Из дневниковых записей г-на Саратозина
Возвращение в мир живых было болезненным. Сначала пришла боль, потом – стыд. Вы не поверите, господа, но мне было стыдно за то, что я остался жив. Не могу утверждать, но, видимо, нечто похожее испытывает каждый самоубийца, которому не суждено покинуть этот мир по своей прихоти. Да, да, именно прихоти, греховной прихоти слабых духом людишек. Глаза мои были закрыты, но я понимал, что лежу на полу в гостиной и судорожно пытаюсь вдохнуть воздух. Каждый мой вдох отдавался в горле нестерпимой болью. Воздух вдруг стал сухим и колючим, и не приносил мне облегчения, а только усиливал страдания. В груди моей что-то клокотало, а в голове чередовались вспышки боли. Наконец сознание моё немного прояснилось, и я, приоткрыв глаза, в какой-то белёсой мути увидел над собой лицо моего батюшки.
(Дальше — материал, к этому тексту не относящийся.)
-- ==== Sys2Proof/Machine/Dispatch.lean ====
section
/-! DEFINITION. The meaning of each command. -/

namespace Sys2Proof.Machine
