/-- Links of the network ports. Each event moves an enabled, present port from the one LINK state it belongs to, and acts in no
other; a remote and a local fault are shown; the verify procedure goes on to active, to its next mPacket, or to failed. Frames
at the ports. A port that is not UP receives nothing; a frame the MAC refuses leaves no frame behind; a good one of a port
without pair or SecY enters the Press with its port; a frame sent whole leaves its port; offloads send a host frame on to the
Press; an LRO context flushes; the management port stores a frame in its next owned slot, and sends the next one. -/
def Obligations.PortsAct : Prop :=
  (∀ (s : State) (p : Fin 16), s.dev.running = true →
     (∀ i src dst, (i, src, dst) ∈ [(Instr.linkSignalDetect p, 1, 2), (.linkTrainingDone p, 2, 3), (.linkTrainingTimeout p, 2, 1),
         (.linkAligned p, 3, 4), (.linkLockLoss p false, 4, 1), (.linkLockLoss p true, 4, 1), (.remoteFaultReceived p, 4, 5),
         (.remoteFaultCleared p, 5, 4)] →
       (s.dev.macLink p.val ≠ src → exec i s = .next s) ∧
       (s.dev.macLink p.val = src → s.dev.portPresent p.val = true → s.dev.bit (Reg.MAC_PORTp_CTRL p.val) 31 = true →
         ∃ t, exec i s = .next t ∧ t.dev.macLink p.val = dst ∧ (dst = 4 → t.dev.bit Reg.MAC_EVT_STATUS 0 = true) ∧
           (src = 4 → t.dev.bit Reg.MAC_EVT_STATUS 1 = true) ∧
           (i = .linkLockLoss p true → t.dev.bit (Reg.MAC_PORTp_STATUS p.val) 25 = true) ∧
           (i = .linkLockLoss p false → t.dev.bit (Reg.MAC_PORTp_STATUS p.val) 25 = false) ∧
           (i = .linkAligned p → t.dev.bit (Reg.MAC_PORTp_STATUS p.val) 25 = false) ∧
           (i = .remoteFaultReceived p → t.dev.bit (Reg.MAC_PORTp_STATUS p.val) 24 = true) ∧
           (i = .remoteFaultCleared p → t.dev.bit (Reg.MAC_PORTp_STATUS p.val) 24 = false))) ∧
     (s.dev.fld (Reg.MAC_PORTp_STATUS p.val) 26 2 ≠ 1 → ∀ b, exec (.verifyMpacket p b) s = .next s) ∧
     (s.dev.fld (Reg.MAC_PORTp_STATUS p.val) 26 2 = 1 →
       (∃ t, exec (.verifyMpacket p true) s = .next t ∧ t.dev.fld (Reg.MAC_PORTp_STATUS p.val) 26 2 = 2 ∧
         t.dev.bit (Reg.MAC_PORTp_STATUS p.val) 28 = true ∧ s.dev.sameRegsBut t.dev [Reg.MAC_PORTp_STATUS p.val]) ∧
       (Map.getD s.dev.mac.verifies p.val 0 < 3 → ∃ t, exec (.verifyMpacket p false) s = .next t ∧ t.dev.rf = s.dev.rf ∧
         Map.getD t.dev.mac.verifies p.val 0 = Map.getD s.dev.mac.verifies p.val 0 + 1) ∧
       (3 ≤ Map.getD s.dev.mac.verifies p.val 0 → ∃ t, exec (.verifyMpacket p false) s = .next t ∧
         t.dev.fld (Reg.MAC_PORTp_STATUS p.val) 26 2 = 3 ∧ t.dev.bit Reg.MAC_EVT_STATUS 3 = true))) ∧
  (∀ (s : State), s.dev.running = true →
     (∀ (p : Fin 16) bs fin, s.dev.macLink p.val ≠ 4 → exec (.macFrameReceive p bs fin) s = .next s) ∧
     (∀ (p : Fin 16) bs fin x, s.dev.macLink p.val = 4 → s.dev.portPresent p.val = true → bs.length ≤ 192 → s.dev.rxError p.val bs fin = some x →
       ∃ t, exec (.macFrameReceive p bs fin) s = .next t ∧ t.dev.prs.frames = s.dev.prs.frames ∧
         t.dev.reg64 (Reg.MAC_PORTp_CNT p.val (2 * x)) = (s.dev.reg64 (Reg.MAC_PORTp_CNT p.val (2 * x)) + 1) % 2 ^ 48) ∧
     (∀ (p : Fin 16) bs fin, s.dev.macLink p.val = 4 → s.dev.portPresent p.val = true → s.dev.rxError p.val bs fin = none →
       s.dev.pairAt p.val = none → s.dev.bit (Reg.CRY_SECYy_CTRL p.val) 31 = false →
       ∃ t g, exec (.macFrameReceive p bs fin) s = .next t ∧ t.dev.frame? s.dev.prs.nextFrame = some g ∧ g.bytes = bs ∧ g.place = .press ∧
         g.srcPort = p.val ∧ g.pass = 0 ∧ g.whole = decide (bs.length ≤ 192) ∧ t.dev.prs.nextFrame = s.dev.prs.nextFrame + 1) ∧
     (∀ p : Fin 16, Map.get? s.dev.mac.cur p.val = none → exec (.macTransmitEnd p) s = .next s) ∧
     (∀ (p : Fin 16) f tc g, Map.get? s.dev.mac.cur p.val = some (f, tc) → s.dev.frame? f = some g → s.dev.macLink p.val = 4 → g.whole = true →
       g.item = none → ∃ t, exec (.macTransmitEnd p) s = .next t ∧ t.dev.frame? f = none ∧ Map.get? t.dev.mac.cur p.val = none) ∧
     (∀ f g, s.dev.frame? f = some g → g.place ≠ .offload → exec (.txOffload f) s = .next s) ∧
     (∀ f g, s.dev.frame? f = some g → g.place = .offload → Word.fld (wordAt g.offload 0) 23 3 = 0 →
       exec (.txOffload f) s = .next { s with dev := s.dev.putFrame f { g with place := .press, offload := [] } }) ∧
     (∀ f g, s.dev.frame? f = some g → g.place = .offload → Word.fld (wordAt g.offload 0) 23 3 = 4 →
       (s.dev.txHeaders g).any (fun h => decide (h.2.l3type = 1) && h.2.l4.isSome) = true →
       exec (.txOffload f) s = .next { s with dev := s.dev.putFrame f { s.dev.txL3 g with place := .press, offload := [] } }) ∧
     (∀ f g, s.dev.frame? f = some g → g.place = .offload → Word.bit (wordAt g.offload 0) 23 = true → Word.fld (wordAt g.offload 1) 16 16 = 0 →
       exec (.txOffload f) s = .next { s with dev := (s.dev.count (Reg.MAC_COUNTS 1) 1).freeFrame f }) ∧
     (∀ i, s.dev.mac.lro[i]? = none → exec (.lroHoldExpiry i) s = .next s) ∧
     (∀ i c, s.dev.mac.lro[i]? = some c → c.bytes.length = c.first.bytes.length → exec (.lroHoldExpiry i) s = .next { s with dev :=
       ((({ s.dev with mac := { s.dev.mac with lro := s.dev.mac.lro.filter (fun x => !isLro c.slice c.sq c.tuple x) } } : Dev).count
         (Reg.MAC_COUNTS 2) 1).fillBuffer c.first c.item) }) ∧
     (∀ bs, exec (.mgtFrameReceive bs false) s = .next s) ∧
     (∀ bs, s.dev.bit Reg.MAC_MGT_CTRL 31 = true → 60 ≤ bs.length → bs.length ≤ 1518 →
       s.dev.bit (Reg.MAC_MGT_RXSLOT (512 * s.dev.fld Reg.MAC_MGT_RX_HEAD 0 5)) 31 = true →
       ∃ t, exec (.mgtFrameReceive bs true) s = .next t ∧
         t.dev.reg (Reg.MAC_MGT_RXSLOT (512 * s.dev.fld Reg.MAC_MGT_RX_HEAD 0 5)) = wd bs.length ∧
         t.dev.regN Reg.MAC_MGT_RX_HEAD = (s.dev.fld Reg.MAC_MGT_RX_HEAD 0 5 + 1) % 32 ∧ t.dev.bit Reg.MAC_EVT_STATUS 5 = true) ∧
     (∀ (m : Fin 16) v, exec (.mgtTxTailWrite m v) s = .next { s with dev := s.dev.setFld Reg.MAC_MGT_TX_TAIL 0 16 (Word.fld v 0 16) }) ∧
     (s.dev.mac.mgtHead = s.dev.fld Reg.MAC_MGT_TX_TAIL 0 16 → exec .mgtTxDone s = .next s) ∧
     (s.dev.mac.mgtHead ≠ s.dev.fld Reg.MAC_MGT_TX_TAIL 0 16 → s.dev.bit (Reg.MAC_MGT_TXSLOT (512 * (s.dev.mac.mgtHead % 32))) 31 = true →
       s.dev.bit Reg.MAC_MGT_CTRL 31 = true → ∃ t, exec .mgtTxDone s = .next t ∧ t.dev.mac.mgtHead = (s.dev.mac.mgtHead + 1) % 65536 ∧
         t.dev.bit (Reg.MAC_MGT_TXSLOT (512 * (s.dev.mac.mgtHead % 32))) 31 = false) ∧
     (∀ i : Fin 16384, exec (.dupNodeForget i) s = .next { s with dev := { s.dev with pbu := { s.dev.pbu with nodes := s.dev.pbu.nodes.eraseIdx i.val } } }))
Боль ежесекундно отзывалась в моей голове огненными вспышками, и прошло ещё несколько мгновений, которые позволили мне осознать всю унизительную сущность моего положения. Мне было больно оттого, что батюшка со всего маха хлестал меня ладонью по щекам.
– Не смей! Не смей умирать, паршивец ты этакий! – кричал он, и слёзы катились по его старческим щекам. Ещё несколько минут назад я страстно желал увидеть эти слёзы, его растерянность и его страх – страх потерять близкого человека. Теперь мне было всё равно. Как некогда писал Пушкин: «Я пережил свои желания»! Не знаю, кого имел в виду поэт, начертав эти строки на листе бумаги, но в тот момент, лёжа на полу гостиной, я понял, что эти строки были обо мне.
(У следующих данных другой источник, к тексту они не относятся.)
theorem Dev.completeSet_eq {d x : Dev} {g : Nat} {w : SetWait} (h : (d.aligner g).waiting = some w) (hb : d.setBlocked g = false)
    (hx : d.setAligner g (fun a => { a with waiting := none }) = x) (early : Bool) : d.completeSet g early =
      ((x.when x.reloading (fun d => d.pbuEvt 9 g)).writeSet g (x.grpSlice g) (cat64 (x.reg (Reg.PBU_GRP g 2)) (x.reg (Reg.PBU_GRP g 3)) +
        w.seq % orOne (x.fld (Reg.PBU_GRP g 4) 0 17) 1 * (x.when x.reloading (fun d => d.pbuEvt 9 g)).slotBytes g) (x.setRecord g w early)
        (x.sampleEntry g w (w.seq % orOne (x.fld (Reg.PBU_GRP g 4) 0 17) 1))).countSet g (decide (x.setMissing g w ≠ 0)) := by
  have hb' : ¬ x.setBlocked g = true := by
    rw [← hx, Dev.setBlocked_setAligner, hb]
    exact Bool.false_ne_true
  unfold Dev.completeSet
  rw [h]
  dsimp only
  rw [hx]
  exact if_neg hb'

/-- A set that can be written: its record goes to its slot, and its group counts it delivered. -/
theorem Dev.completeSet_written {d : Dev} {g : Nat} {w : SetWait} (h : (d.aligner g).waiting = some w) (hb : d.setBlocked g = false)
    (hs : d.fld (Reg.PBU_GRP g 4) 0 17 ≠ 0) (early : Bool) : (((d.completeSet g early).aligner g).waiting = none ∧
      ((d.completeSet g early).aligner g).lost = 0 ∧ ((d.completeSet g early).aligner g).delivered = (d.aligner g).delivered + 1) ∧
      Emission.hostWrite (d.home (d.grpSlice g)) (some (d.pasid (d.grpSlice g))) (cat64 (d.reg (Reg.PBU_GRP g 2)) (d.reg (Reg.PBU_GRP g 3)) +
        w.seq % d.fld (Reg.PBU_GRP g 4) 0 17 * d.slotBytes g) (d.setRecord g w early) ∈ (d.completeSet g early).out := by
  have hal := d.aligner_setAligner g (fun a => { a with waiting := none })
  have hrec := d.setRecord_setAligner g (fun a => { a with waiting := none }) w early
  have hslot : (d.setAligner g (fun a => { a with waiting := none })).slotBytes g = d.slotBytes g := rfl
  have hrf : (d.setAligner g (fun a => { a with waiting := none })).rf = d.rf := rfl
  generalize hx : d.setAligner g (fun a => { a with waiting := none }) = x at hal hrec hslot hrf
  have hreg (k : Nat) : x.reg k = d.reg k := Dev.reg_congr hrf k
  have hsl : x.grpSlice g = d.grpSlice g := congrArg (Word.fld · 0 13) (hreg _)
  have hslots : orOne (x.fld (Reg.PBU_GRP g 4) 0 17) 1 = d.fld (Reg.PBU_GRP g 4) 0 17 := by
    rw [Dev.fld, hreg]
    exact if_neg hs
  have hw : x.BusCounted (x.when x.reloading (fun d => d.pbuEvt 9 g)) := .when (.pbuEvt x 9 g)
  rw [Dev.completeSet_eq h hb hx, hsl, hslots, hrec, hreg, hreg, hw.slotBytes, hslot]
  have hhome := (hw.home (d.grpSlice g) (Word.fld_lt _ 0 13)).trans (congrArg (Word.fld · 20 2) (hreg _))
  have hpasid := (hw.pasid (d.grpSlice g) (Word.fld_lt _ 0 13)).trans (congrArg (Word.fld · 0 20) (hreg _))
  have hya := (hw.aligner g).trans hal
  generalize x.when x.reloading (fun d => d.pbuEvt 9 g) = y at hhome hpasid hya
  generalize x.sampleEntry g w (w.seq % d.fld (Reg.PBU_GRP g 4) 0 17) = ent
  generalize cat64 (d.reg (Reg.PBU_GRP g 2)) (d.reg (Reg.PBU_GRP g 3)) + w.seq % d.fld (Reg.PBU_GRP g 4) 0 17 * d.slotBytes g = addr
  generalize d.setRecord g w early = rec_
  have hmem := y.mem_sliceWrite (d.grpSlice g) addr rec_
  have hz : y.KeepsBus (y.writeSet g (d.grpSlice g) addr rec_ ent) := (Dev.KeepsBus.sliceWrite y _ _ _).trans (y.writeSet_keeps g _ _ _ _)
  have hmem := (y.writeSet_keeps g (d.grpSlice g) addr rec_ ent).out hmem
  rw [hhome, hpasid] at hmem
  generalize y.writeSet g (d.grpSlice g) addr rec_ ent = z at hmem hz
  have hza := (Dev.aligner_congr hz.pbu g).trans hya
  obtain ⟨hwait, hlost, hdel, hout⟩ := z.countSet_shows g (decide (x.setMissing g w ≠ 0))
  rw [hza] at hwait hdel
  exact ⟨⟨hwait, hlost, hdel⟩, hout hmem⟩

theorem Dev.closeGroup_waits {d : Dev} {g sec cnt : Nat} {x : Firing} (hw : (d.aligner g).waiting = none)
    (hk : keyAt (d.svRate ((d.grpStreams g).headD 0)) d.time = (sec, cnt)) {w : SetWait}
    (he : w = ⟨d.time, x.cycle, x.quality, x.stepped, x.late, decide ((d.aligner g).prev = some (sec, cnt)), sec, cnt,
      ((d.aligner g).seq + 1) % 65536⟩) (hm : d.setMissing g w ≠ 0) (hwait : d.fld (Reg.PBU_GRP g 1) 16 14 ≠ 0) :
    d.closeGroup g x = d.setAligner g (fun a => { a with seq := ((d.aligner g).seq + 1) % 65536, prev := some (sec, cnt), waiting := some w }) := by
  unfold Dev.closeGroup
  rw [Dev.completeSet_idle hw]
  dsimp only
  rw [hk]
  dsimp only
  rw [← he]
  refine if_neg ?_
  rintro (h | h)
  · exact hm h
  · exact hwait h

section
variable {s : State} {g : Fin 256}

section
variable {x : Firing} {fs : List Firing} (hr : s.dev.running = true) (hq : s.dev.gau.firings = x :: fs) (hact : x.action = 2)
  (htgt : x.target = g.val) (hv : s.dev.grpValid g.val = true)
include hr hq hact htgt hv

theorem exec_sampleSetClose_skipped (hx : x.ref ≠ s.dev.fld (Reg.PBU_GRP g.val 0) 29 2) : ∃ t, exec (.sampleSetClose g) s = .next t ∧
    t.dev.gau.firings = fs ∧ t.dev.pbu = s.dev.pbu ∧ t.dev.bit Reg.PBU_EVT_STATUS 8 = true ∧ t.dev.reg Reg.PBU_EVT_INDEX = wd g.val ∧
    s.dev.sameRegsBut t.dev [Reg.PBU_COUNTS 13, Reg.PBU_EVT_STATUS, Reg.PBU_EVT_INDEX] := by
  have e : exec (.sampleSetClose g) s = _ := act_run hr
  rw [Dev.takeFiring_head hq hact htgt] at e
  dsimp only at e
  have hrf : ({ s.dev with gau := { s.dev.gau with firings := fs } } : Dev).rf = s.dev.rf := rfl
  have hpbu : ({ s.dev with gau := { s.dev.gau with firings := fs } } : Dev).pbu = s.dev.pbu := rfl
  have hgau : ({ s.dev with gau := { s.dev.gau with firings := fs } } : Dev).gau.firings = fs := rfl
  generalize ({ s.dev with gau := { s.dev.gau with firings := fs } } : Dev) = y at e hrf hpbu hgau
  have hyv : y.grpValid g.val = true := (congrArg (Word.bit · 31) (Dev.reg_congr hrf _)).trans hv
  have hyx : x.ref ≠ y.fld (Reg.PBU_GRP g.val 0) 29 2 := by
    rw [Dev.fld, Dev.reg_congr hrf]
    exact hx
  rw [hyv, if_neg (by decide), if_pos hyx] at e
  have h : y.BusCounted ((y.pbuCount 13).pbuEvt 8 g.val) := (Dev.BusCounted.pbuCount y (by decide)).trans (.pbuEvt _ _ _)
  refine ⟨_, e, ?_, h.pbu.trans hpbu, Dev.bit_pbuEvt _ (by decide) _, Dev.reg_setReg_same _ _ _, ?_⟩
  · exact (congrArg Gau.firings h.gau).trans hgau
  · exact (((Dev.sameRegsBut.refl s.dev _).of_rf hrf).pbuCount (by simp)).pbuEvt 8 g.val (by simp) (by simp)

theorem exec_sampleSetClose_waits {sec cnt : Nat} {w : SetWait} (hx : x.ref = s.dev.fld (Reg.PBU_GRP g.val 0) 29 2)
    (hw : (s.dev.aligner g.val).waiting = none) (hk : keyAt (s.dev.svRate ((s.dev.grpStreams g.val).headD 0)) s.dev.time = (sec, cnt))
    (he : w = ⟨s.dev.time, x.cycle, x.quality, x.stepped, x.late, decide ((s.dev.aligner g.val).prev = some (sec, cnt)), sec, cnt,
      ((s.dev.aligner g.val).seq + 1) % 65536⟩) (hm : s.dev.setMissing g.val w ≠ 0) (hwait : s.dev.fld (Reg.PBU_GRP g.val 1) 16 14 ≠ 0) :
    ∃ t, exec (.sampleSetClose g) s = .next t ∧ t.dev.gau.firings = fs ∧ (t.dev.aligner g.val).waiting = some w ∧
      (t.dev.aligner g.val).seq = w.seq ∧ (t.dev.aligner g.val).prev = some (sec, cnt) ∧ t.dev.rf = s.dev.rf := by
  have e : exec (.sampleSetClose g) s = _ := act_run hr
  rw [Dev.takeFiring_head hq hact htgt] at e
  dsimp only at e
  have hc := Dev.closeGroup_waits (d := { s.dev with gau := { s.dev.gau with firings := fs } }) hw hk he hm hwait
  have hal := Dev.aligner_setAligner { s.dev with gau := { s.dev.gau with firings := fs } } g.val
    (fun a => { a with seq := ((s.dev.aligner g.val).seq + 1) % 65536, prev := some (sec, cnt), waiting := some w })
  have hv' : ({ s.dev with gau := { s.dev.gau with firings := fs } } : Dev).grpValid g.val = true := hv
  have hx' : x.ref = ({ s.dev with gau := { s.dev.gau with firings := fs } } : Dev).fld (Reg.PBU_GRP g.val 0) 29 2 := hx
  have hgau : ({ s.dev with gau := { s.dev.gau with firings := fs } } : Dev).gau.firings = fs := rfl
  have hrf : ({ s.dev with gau := { s.dev.gau with firings := fs } } : Dev).rf = s.dev.rf := rfl
  have hseq : (({ s.dev with gau := { s.dev.gau with firings := fs } } : Dev).aligner g.val).seq = (s.dev.aligner g.val).seq := rfl
  rw [hseq] at hc
  generalize ({ s.dev with gau := { s.dev.gau with firings := fs } } : Dev) = y at e hc hal hv' hx' hgau hrf
  rw [hv', if_neg (by decide), if_neg (not_not.mpr hx'), hc] at e
  refine ⟨_, e, hgau, ?_, ?_, ?_, hrf⟩
  · exact congrArg Aligner.waiting hal
  · exact (congrArg Aligner.seq hal).trans (congrArg SetWait.seq he).symm
  · exact congrArg Aligner.prev hal

end

theorem exec_sampleSetWaitExpiry (hr : s.dev.running = true) : exec (.sampleSetWaitExpiry g) s =
    .next { s with dev := s.dev.completeSet g.val false } := act_run hr

theorem exec_sampleSetWaitExpiry_idle (h : (s.dev.aligner g.val).waiting = none) : exec (.sampleSetWaitExpiry g) s = .next s :=
  act_same (Dev.completeSet_idle h false)

theorem exec_sampleSetWaitExpiry_overrun (hr : s.dev.running = true) {w : SetWait} (hw : (s.dev.aligner g.val).waiting = some w)
    (hb : s.dev.setBlocked g.val = true) : ∃ t, exec (.sampleSetWaitExpiry g) s = .next t ∧
      t.dev.aligner g.val = { s.dev.aligner g.val with waiting := none, lost := (s.dev.aligner g.val).lost + 1,
                                                       overruns := (s.dev.aligner g.val).overruns + 1 } ∧
      t.dev.bit Reg.PBU_EVT_STATUS 0 = true ∧ s.dev.sameRegsBut t.dev [Reg.PBU_COUNTS 12, Reg.PBU_EVT_STATUS, Reg.PBU_EVT_INDEX] := by
  have hrow := exec_sampleSetWaitExpiry (g := g) hr
  rw [Dev.completeSet_blocked hw hb] at hrow
  have hrf : ((s.dev.setAligner g.val (fun a => { a with waiting := none })).setAligner g.val
    (fun a => { a with lost := a.lost + 1, overruns := a.overruns + 1 })).rf = s.dev.rf := rfl
  have hal := (s.dev.setAligner g.val (fun a => { a with waiting := none })).aligner_setAligner g.val
    (fun a => { a with lost := a.lost + 1, overruns := a.overruns + 1 })
  rw [s.dev.aligner_setAligner] at hal
  generalize (s.dev.setAligner g.val (fun a => { a with waiting := none })).setAligner g.val
    (fun a => { a with lost := a.lost + 1, overruns := a.overruns + 1 }) = y at hrow hrf hal
  have h : y.BusCounted ((y.pbuCount 12).pbuEvt 0 g.val) := (Dev.BusCounted.pbuCount y (by decide)).trans (.pbuEvt _ _ _)
  exact ⟨_, hrow, (h.aligner _).trans hal, Dev.bit_pbuEvt _ (by decide) _,
    (((Dev.sameRegsBut.refl s.dev _).of_rf hrf).pbuCount (by simp)).pbuEvt 0 g.val (by simp) (by simp)⟩

end

/-- Settles O41: a sampled-value frame by what its decoding finds, a sample set by what its group waits for. -/
theorem sampledValuesAct : Obligations.SampledValuesAct := by
  unfold Obligations.SampledValuesAct
  refine ⟨fun s f g hr hf => ⟨fun hp => exec_svFrame_elsewhere hf hp, fun hp he => ⟨fun hu => exec_svFrame_unread hr hf hp he hu,
    fun app pdu n a as hu hs hm hc => exec_svFrame_unmatched hr hf hp he hu hs hm hc,
    fun app pdu a i hu hs hm hn hlen hcnt hrev hrefs hg hrows hnew =>
      exec_svFrame_stored hr hf hp he hu hs hm hn hlen hcnt hrev hrefs hg hrows hnew⟩⟩, fun s g hr => ⟨fun x fs hq hact htgt hv => ?_,
    fun h => exec_sampleSetWaitExpiry_idle h, fun w hw => ⟨fun hb => exec_sampleSetWaitExpiry_overrun hr hw hb, fun hb hs => ?_⟩⟩⟩
  · exact ⟨fun hx => exec_sampleSetClose_skipped hr hq hact htgt hv hx,
      fun sec cnt w hx hw hk he hm hwait => exec_sampleSetClose_waits hr hq hact htgt hv hx hw hk he hm hwait⟩
  · obtain ⟨⟨hwait, hlost, hdel⟩, hmem⟩ := Dev.completeSet_written hw hb hs false
    exact ⟨_, exec_sampleSetWaitExpiry hr, hwait, hlost, hdel, hmem⟩

end Sys2Proof.Machine
end


section
/-! DEFINITION. GOOSE messages received and published (O42). -/

namespace Sys2Proof.Machine

/-! ## Subscriptions (R433 to R435) -/

theorem Dev.gsub_congr {d t : Dev} (h : t.pbu = d.pbu) (i : Nat) : t.gsub i = d.gsub i := by
  unfold Dev.gsub
  rw [h]

theorem Dev.gsub_setGsub (d : Dev) (i : Nat) (f : GooseSub → GooseSub) : (d.setGsub i f).gsub i = f (d.gsub i) :=
  (Map.getD_put _ _ _ _ _).trans (if_pos rfl)

section
variable {d : Dev} {id app : Nat} {f : Frame} {pdu : List Byte} {o : Goose}

theorem Dev.gooseFrame_unread (hp : d.pbuPdu f = none) : d.gooseFrame id f = ((d.pbuCount 14).pbuCount 15).freeFrame id := by
  have h : d.BusCounted (d.pbuCount 14) := .pbuCount d (by decide)
  unfold Dev.gooseFrame
  dsimp only
  rw [h.pbuPdu, hp]
  rfl

/-- The subscription that a message names. -/
def Dev.subFor (d : Dev) (f : Frame) (app : Nat) (o : Goose) : Option Nat :=
  d.subLive.find? (fun i => decide (d.subKey i = (f.bytes.take 6, app, o.ref)))

theorem Dev.BusCounted.subFor {d t : Dev} (h : d.BusCounted t) (f : Frame) (app : Nat) (o : Goose) : t.subFor f app o = d.subFor f app o := by
  unfold Dev.subFor
  rw [h.subLive]
  simp only [h.subKey]

theorem Dev.gooseFrame_unnamed (hp : d.pbuPdu f = some (app, pdu)) (ho : goosePdu pdu = some o) (hs : d.subFor f app o = none)
    (hc : d.bit Reg.PBU_CTRL 30 = false) : d.gooseFrame id f = ((d.pbuCount 14).pbuCount 16).freeFrame id := by
  have h : d.BusCounted (d.pbuCount 14) := .pbuCount d (by decide)
  have h' : d.BusCounted ((d.pbuCount 14).pbuCount 16) := h.trans (.pbuCount _ (by decide))
  have hs' := (h.subFor f app o).trans hs
  unfold Dev.subFor at hs'
  unfold Dev.gooseFrame
  dsimp only
  rw [h.pbuPdu, hp, Option.bind_some, ho, Option.map_some]
  dsimp only
  rw [hs']
  dsimp only
  rw [h'.bit 30 (by decide), hc]
  exact if_neg Bool.false_ne_true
Возвращение из мира мёртвых не проходит бесследно, лично я вернулся из небытия опустошённым и растерянным. Я больше не чувствовал в себе никаких желаний и потребностей. Мне показалось странным, что несколько минут назад я страстно хотел разрушить брак отца с Варенькой. Теперь моя выходка казалась мне смешной и глупой. Единственным желанием, которое я испытывал в тот момент, было уклониться от очередной родительской оплеухи. Я замотал головой и захрипел.
– Слава богу! – услышал я над собой слезливый женский голос. – Кажись, живой!
После этих слов батюшка перестал хлестать меня по физиономии, закрыл лицо руками и заплакал навзрыд. Плечи его тряслись, а седые пряди упали на лицо. Он был жалок, но мне почему-то не было его жаль. Мне не было жаль ни батюшку, ни его молодую невесту, обречённую прожить самые упоительные годы своей юности со своенравным стариком, мне не было жаль даже самого себя. Мне было больно и стыдно.
По приказу батюшки меня перенесли в комнату и положили на кровать. Я слышал, как послали за доктором, как наша кухарка Фёкла в который раз пересказывала дворне, как она, услышав грохот упавшего стула в гостиной, не поленилась и засунула в залу свой любопытный нос.
Увидев меня, болтающегося в петле, она с визгом вылетела назад в кухню, где на моё счастье в это время обедал конюх Иван Михайлов – человек необычайной силы, способный одним ударом кулака свалить быка с ног. Иван в два прыжка преодолел расстояние между кухней и гостиной, и, несмотря на богатырскую фигуру, легко вскочил на стол. Левой рукой он обнял и приподнял моё бездыханное тело, а правой вырвал из потолка чугунный крюк.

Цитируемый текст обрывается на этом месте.